--- AVAILABLE DATA Enclosed Below ---
/-! ## Routes -/

theorem Window.inRange_iff (w : Window) :
    w.inRange = true ↔ w.first ≤ w.last ∧ w.last ≤ 4095 ∧ 1 ≤ w.base ∧ w.base + (w.last - w.first) ≤ 15 := by
  simp only [Window.inRange, Bool.and_eq_true, decide_eq_true_eq]
  omega

theorem Router.clearOf_iff (r : Router) (i : Fin 8) (w : Window) :
    r.clearOf i w = true ↔ ∀ j v, j ≠ i → r.window j = some v → ¬ (w.first ≤ v.last ∧ v.first ≤ w.last) := by
  simp only [Router.clearOf, List.all_eq_true, mem_windowNumbers, forall_const, Bool.or_eq_true, beq_iff_eq]
  refine forall_congr' fun j => ?_
  by_cases hj : j = i
  · simp [hj]
  · cases r.window j <;> simp [hj, Window.overlaps]
    omega

theorem Router.setWindow_window (r : Router) (i j : Fin 8) (w : Option Window) :
    (r.setWindow i w).window j = if j = i then w else r.window j := by
  simp only [Router.setWindow, Router.window, Fin.getElem_fin, Vector.getElem_set]
  by_cases h : i = j
  · subst h; simp
  · simp [Fin.val_ne_of_ne h, Ne.symm h]

/-- What a value may put at an index keeps the windows in range and apart (R105, R106). -/
theorem RoutesSound.setWindow {r : Router} (hr : RoutesSound r) {i : Fin 8} {w : Option Window}
    (hw : ∀ v, w = some v → v.inRange = true ∧ r.clearOf i v = true) : RoutesSound (r.setWindow i w) := by
  obtain ⟨inRange, apart⟩ := hr
  have clear {j : Fin 8} {v v' : Window} {unit : Nat} (hv : w = some v) (hj : j ≠ i) (hv' : r.window j = some v')
      (hu : v.holds unit = true ∧ v'.holds unit = true) : False := by
    simp only [Window.holds_iff] at hu
    exact (r.clearOf_iff i v).mp (hw v hv).2 j v' hj hv' (by omega)
  refine ⟨fun j v hj => ?_, fun j k v v' unit hne hj hk hu => ?_⟩
  · rw [Router.setWindow_window] at hj
    split_ifs at hj with h
    · exact v.inRange_iff.mp (hw v hj).1
    · exact inRange j v hj
  · rw [Router.setWindow_window] at hj hk
    split_ifs at hj hk with h h' h'
    · exact hne (h.trans h'.symm)
    · exact clear hj h' hk hu
    · exact clear hk h hj hu.symm
    · exact apart j k v v' unit hne hj hk hu

/-- The window that a SET of ROUTE asks for has passed the checks of Table 6-3. -/
theorem requestedChange?_route {r : Router} {p : ParamRef} {value : List Byte} {i : Fin 8} {w : Option Window}
    (h : requestedChange? r p value = some (.route i w)) : ∀ v, w = some v → v.inRange = true ∧ r.clearOf i v = true := by
  cases p with
  | route j =>
    simp only [requestedChange?] at h
    split at h
    · simp at h
    · cases h; simp
    · split_ifs at h with hok
      cases h
      simpa using hok
  | _ => simp [requestedChange?] at h

theorem RoutesSound.apply {s : State} (hs : RoutesSound s.router) {c : Change}
    (hc : ∀ i w, c = .route i w → ∀ v, w = some v → v.inRange = true ∧ s.router.clearOf i v = true) :
    RoutesSound (s.apply c).router := by
  cases c with
  | route i w => exact hs.setWindow (hc i w rfl)
  | defaultSpan d => exact hs
  | _ => simpa [State.apply, State.updateParams] using hs

theorem RoutesSound.setParameter {s : State} (hs : RoutesSound s.router) (code index : Byte) (value : List Byte) :
    RoutesSound (s.setParameter code index value).1.router := by
  unfold State.setParameter
  split
  · exact hs
  · exact hs
  · split
    · exact hs
    · next c hc =>
      split_ifs
      · refine hs.apply ?_
        rintro i w rfl
        exact requestedChange?_route hc
      · exact hs

theorem routesSound_reset : RoutesSound resetRouter := by
  have h (i : Fin 8) : resetRouter.window i = none := by simp [resetRouter, Router.window]
  exact ⟨fun i w hw => by simp [h] at hw, fun i j v w u _ hv => by simp [h] at hv⟩

/-- Of all that a command does, only a SET of ROUTE changes a window. -/
theorem stepKeeps_routes : StepKeeps (fun s => RoutesSound s.router) (fun s => RoutesSound s.router) where
  found h := h
  control _ h := h
  link _ h := h
  alerts _ h := h
  takeNotice _ h := h
  act {s} o m h := by
    cases m with
    | set code index value => exact h.setParameter code index value
    | _ => simpa [State.act] using h
  event {s t} e h := by
    cases e <;> simpa using h
  hardReset _ _ _ _ := routesSound_reset
  restart h := h

/-- Settles O6: a window enters the Route Table by a SET of ROUTE alone, and that has passed the checks of Table 6-3. -/
theorem routesStaySound : Obligations.RoutesStaySound :=
  fun _ _ hs hstep => stepKeeps_routes.step (fun _ h => h) hs hstep

end Sys2Proof.Machine

/-! The moves of the Transaction Table and the Span Units. Every step is made of engine moves, which bring an attempt or a job forward, and of
work moves behind them, which bring, start and remove work; an invariant of the two blocks is one that every move keeps. -/

namespace Sys2Proof.Machine

set_option Elab.async false -- one proof after another, as in the files under Laws/

/-! ## Moves of one Span Unit -/

/-- A Span Unit whose engine, queue and scheduler are left alone: at most its roster, its counters and the parameters that they do not follow
change, and these keep their ranges. -/
structure SpanUnit.Kept (u v : SpanUnit) : Prop where
  state : v.state = u.state
  settle : v.settle = u.settle
  measure : v.measure = u.measure
  idle3 : v.idle3 = u.idle3
  posts : v.posts = u.posts
  scheduler : v.scheduler = u.scheduler
  job : v.job = u.job
  sde : v.sde = u.sde
  srst : v.srst = u.srst
  pollMs : v.params.pollMs = u.params.pollMs
  roster : u.RosterSound → v.RosterSound
  params : u.params.InRange → v.params.InRange
  discarded : u.postsDiscarded ≤ Config.counterTop → v.postsDiscarded ≤ Config.counterTop

/-- An attempt is over or under way on the line: the phases in which a result can come (Table 4-6). -/
def Phase.AwaitsResult : Phase → Prop
  | .window _ => True
  | .receiving => True
  | _ => False

/-- A Span Unit at the end of its job (R77, R91). -/
def SpanUnit.freed (u : SpanUnit) : SpanUnit :=
  if u.state = .quiescing then { u.jobDone with state := .quiesced } else u.jobDone

/-- What the engine of a span does without the Transaction Table (Table 4-10). -/
inductive SpanUnit.EngineMoved (u : SpanUnit) : SpanUnit → Prop where
  | kept {v : SpanUnit} (h : u.Kept v) : EngineMoved u v
  | idle {b : Bool} (h : b = true → ∀ ms, u.phase ≠ some (.turnaround ms)) : EngineMoved u { u with idle3 := b }
  | attemptBegun {j : Job} {ms : Nat} (hj : u.job = some j) (hp : j.phase = .turnaround ms) : EngineMoved u (u.beginAttempt j)
  | backedOff {j : Job} {ms : Nat} (hj : u.job = some j) (hp : j.phase = .backoff ms) : EngineMoved u (u.enterTurnaround j)
  | commandSent {j : Job} {frame : List Byte} {p : Phase} (hj : u.job = some j) (hp : j.phase = .sending frame) (h : p.AwaitsResult) :
      EngineMoved u { u with sde := false, measure := .running, job := some { j with phase := p } }
  | responseStarted {j : Job} {ms : Nat} (hj : u.job = some j) (hp : j.phase = .window ms) :
      EngineMoved u { u with job := some { j with phase := .receiving } }
  | counted {j : Job} (r : AttemptResult) (hj : u.job = some j) :
      EngineMoved u { u with job := some { j with lastResult := some r }, counters := u.counters.count r }
  | retried {j : Job} (r : AttemptResult) (hj : u.job = some j) (hp : j.phase.AwaitsResult) (hlimit : j.begun < j.limit) :
      EngineMoved u (u.retry j r)
  | ended {j : Job} (hj : u.job = some j) (hp : j.phase.AwaitsResult) (hk : j.kind = .poll ∨ j.kind = .post ∧ u.posts = []) : EngineMoved u u.freed

/-- What brings and starts work on a span without the Transaction Table (Tables 3-2 and 5-2), under a limit of attempts. -/
inductive SpanUnit.WorkMoved (attempts : Nat) (u : SpanUnit) : SpanUnit → Prop where
  | kept {v : SpanUnit} (h : u.Kept v) : WorkMoved attempts u v
  | enabled (h : u.state = .off) : WorkMoved attempts u u.enabled
  | resumed (h : u.state = .quiescing ∨ u.state = .quiesced) : WorkMoved attempts u { u with state := .active }
  | quiesced (h : u.state = .active) :
      WorkMoved attempts u { u with state := if u.job.isSome then .quiescing else .quiesced }
  | settled (h : u.state = .starting) : WorkMoved attempts u { u with state := .active, settle := none }
  | pollExpired {ms : Nat} (h : u.scheduler.pollTimer = .running ms) :
      WorkMoved attempts u { u with scheduler := { u.scheduler with pollTimer := .expired } }
  | pollStarted (hs : u.state = .active) (hj : u.job = none) (hd : u.pollDue = true) : WorkMoved attempts u u.startPoll
  | postStarted (hs : u.state = .active) (hj : u.job = none) (hd : u.pollDue = true → u.scheduler.passOver ≠ 2) (hp : u.posts ≠ []) :
      WorkMoved attempts u (u.startPost attempts)
  | posted {p : Post} (hs : u.state.isOpen = true) (hl : u.posts.length < 8) (hp : p.inProgress = false) :
      WorkMoved attempts u { u with posts := u.posts ++ [p] }
  | pollInterval {n : Nat} (h : n ≤ 1000) : WorkMoved attempts u (u.setPollMs n)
--- End of Enclosed AVAILABLE DATA ---
Beginning at the line with "posts : v.posts = u.posts" and ending at the line with "j.phase = .window", reproduce each line of the data above exactly, and add no other lines.

  posts : v.posts = u.posts
  scheduler : v.scheduler = u.scheduler
  job : v.job = u.job
  sde : v.sde = u.sde
  srst : v.srst = u.srst
  pollMs : v.params.pollMs = u.params.pollMs
  roster : u.RosterSound → v.RosterSound
  params : u.params.InRange → v.params.InRange
  discarded : u.postsDiscarded ≤ Config.counterTop → v.postsDiscarded ≤ Config.counterTop

/-- An attempt is over or under way on the line: the phases in which a result can come (Table 4-6). -/
def Phase.AwaitsResult : Phase → Prop
  | .window _ => True
  | .receiving => True
  | _ => False

/-- A Span Unit at the end of its job (R77, R91). -/
def SpanUnit.freed (u : SpanUnit) : SpanUnit :=
  if u.state = .quiescing then { u.jobDone with state := .quiesced } else u.jobDone

/-- What the engine of a span does without the Transaction Table (Table 4-10). -/
inductive SpanUnit.EngineMoved (u : SpanUnit) : SpanUnit → Prop where
  | kept {v : SpanUnit} (h : u.Kept v) : EngineMoved u v
  | idle {b : Bool} (h : b = true → ∀ ms, u.phase ≠ some (.turnaround ms)) : EngineMoved u { u with idle3 := b }
  | attemptBegun {j : Job} {ms : Nat} (hj : u.job = some j) (hp : j.phase = .turnaround ms) : EngineMoved u (u.beginAttempt j)
  | backedOff {j : Job} {ms : Nat} (hj : u.job = some j) (hp : j.phase = .backoff ms) : EngineMoved u (u.enterTurnaround j)
  | commandSent {j : Job} {frame : List Byte} {p : Phase} (hj : u.job = some j) (hp : j.phase = .sending frame) (h : p.AwaitsResult) :
      EngineMoved u { u with sde := false, measure := .running, job := some { j with phase := p } }
  | responseStarted {j : Job} {ms : Nat} (hj : u.job = some j) (hp : j.phase = .window ms) :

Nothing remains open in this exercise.